-- ==== Sys2Proof/Machine/Dispatch.lean ====
section
/-! DEFINITION. What each command does: one arm for each row of spec/opcode_table.json. -/

namespace Sys2Proof.Machine

def exec (i : Instr) (s : State) : Host.Outcome State Fault Refusal :=
  match i with
  | .cmd n slot tag kind gen lba count => Sys2Proof.Machine.execCmd n slot tag kind gen lba count s
  | .data n slot tag payload => Sys2Proof.Machine.execData n slot tag payload s
  | .crcCheckFailed n frame => Sys2Proof.Machine.execCrcCheckFailed n frame s
  | .protocolFault n frame => Sys2Proof.Machine.execProtocolFault n frame s
  | .haltedFrameDiscard n frame => Sys2Proof.Machine.execHaltedFrameDiscard n frame s
  | .badRequest n frame => Sys2Proof.Machine.execBadRequest n frame s
  | .identify n id => Sys2Proof.Machine.execIdentify n id s
  | .resume n id => Sys2Proof.Machine.execResume n id s
  | .linkStatus n id => Sys2Proof.Machine.execLinkStatus n id s
  | .heartbeat n id period miss fast => Sys2Proof.Machine.execHeartbeat n id period miss fast s
  | .leave n id => Sys2Proof.Machine.execLeave n id s
  | .slotStatus n id slot => Sys2Proof.Machine.execSlotStatus n id slot s
  | .claimFree n id slot => Sys2Proof.Machine.execClaimFree n id slot s
  | .release n id mask => Sys2Proof.Machine.execRelease n id mask s
  | .handover n id mask => Sys2Proof.Machine.execHandover n id mask s
  | .setSlot n id slot policy quotaA quotaB => Sys2Proof.Machine.execSetSlot n id slot policy quotaA quotaB s
  | .hold n id slot => Sys2Proof.Machine.execHold n id slot s
  | .unhold n id slot => Sys2Proof.Machine.execUnhold n id slot s
  | .adopt n id slot => Sys2Proof.Machine.execAdopt n id slot s
  | .clearFault n id slot => Sys2Proof.Machine.execClearFault n id slot s
  | .resetDrive n id slot => Sys2Proof.Machine.execResetDrive n id slot s
  | .take n id mask => Sys2Proof.Machine.execTake n id mask s
  | .cancelTake n id => Sys2Proof.Machine.execCancelTake n id s
  | .batchStatus n id which => Sys2Proof.Machine.execBatchStatus n id which s
  | .setTiming n id w b p c l => Sys2Proof.Machine.execSetTiming n id w b p c l s
  | .readReport n id slot first => Sys2Proof.Machine.execReadReport n id slot first s
  | .discardReport n id slot => Sys2Proof.Machine.execDiscardReport n id slot s
  | .setWindow n id index slot first last kind => Sys2Proof.Machine.execSetWindow n id index slot first last kind s
  | .clearWindow n id index => Sys2Proof.Machine.execClearWindow n id index s
  | .windowStatus n id => Sys2Proof.Machine.execWindowStatus n id s
  | .startAudit n id first last mode budget => Sys2Proof.Machine.execStartAudit n id first last mode budget s
  | .stepAudit n id => Sys2Proof.Machine.execStepAudit n id s
  | .stopAudit n id => Sys2Proof.Machine.execStopAudit n id s
  | .auditStatus n id => Sys2Proof.Machine.execAuditStatus n id s
  | .fetchNotices n id => Sys2Proof.Machine.execFetchNotices n id s
  | .setNotices n id enable mask => Sys2Proof.Machine.execSetNotices n id enable mask s
  | .readSummary n id => Sys2Proof.Machine.execReadSummary n id s
  | .storeStatus n id => Sys2Proof.Machine.execStoreStatus n id s
  | .driveCompletion bay tag status fp cap => Sys2Proof.Machine.execDriveCompletion bay tag status fp cap s
  | .driveDataFrame bay tag payload => Sys2Proof.Machine.execDriveDataFrame bay tag payload s
  | .driveReady bay => Sys2Proof.Machine.execDriveReady bay s
  | .identifyAnswer bay status fp cap => Sys2Proof.Machine.execIdentifyAnswer bay status fp cap s
  | .driveLinkLoss bay => Sys2Proof.Machine.execDriveLinkLoss bay s
  | .presenceChange bay level => Sys2Proof.Machine.execPresenceChange bay level s
  | .insertion bay => Sys2Proof.Machine.execInsertion bay s
  | .removal bay => Sys2Proof.Machine.execRemoval bay s
  | .linkTrainingComplete n => Sys2Proof.Machine.execLinkTrainingComplete n s
  | .nodeLinkLoss n => Sys2Proof.Machine.execNodeLinkLoss n s
  | .tick => Sys2Proof.Machine.execTick s
  | .referenceLost => Sys2Proof.Machine.execReferenceLost s
  | .referenceQualified => Sys2Proof.Machine.execReferenceQualified s
  | .referenceRegained => Sys2Proof.Machine.execReferenceRegained s
  | .lapseDeadline n => Sys2Proof.Machine.execLapseDeadline n s
  | .expiryDeadline n => Sys2Proof.Machine.execExpiryDeadline n s
  | .graceEnd => Sys2Proof.Machine.execGraceEnd s
  | .gatherDeadline n => Sys2Proof.Machine.execGatherDeadline n s
  | .drainDeadline slot => Sys2Proof.Machine.execDrainDeadline slot s
  | .handingDrainDeadline slot => Sys2Proof.Machine.execHandingDrainDeadline slot s
  | .bringupDeadline bay => Sys2Proof.Machine.execBringupDeadline bay s
  | .resetDeadline bay => Sys2Proof.Machine.execResetDeadline bay s
  | .probeDeadline => Sys2Proof.Machine.execProbeDeadline s
  | .storeWriteDone => Sys2Proof.Machine.execStoreWriteDone s
  | .storeWriteFailed => Sys2Proof.Machine.execStoreWriteFailed s
  | .resetAssert => Sys2Proof.Machine.execResetAssert s
  | .resetRelease => Sys2Proof.Machine.execResetRelease s
  | .powerOn => Sys2Proof.Machine.execPowerOn s
  | .powerFail => Sys2Proof.Machine.execPowerFail s

end Sys2Proof.Machine
end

+---+

■ **Task item**
Reply with every line of the listing that has the string "payload".

■ **Written solution**
  | .data n slot tag payload => Sys2Proof.Machine.execData n slot tag payload s
  | .driveDataFrame bay tag payload => Sys2Proof.Machine.execDriveDataFrame bay tag payload s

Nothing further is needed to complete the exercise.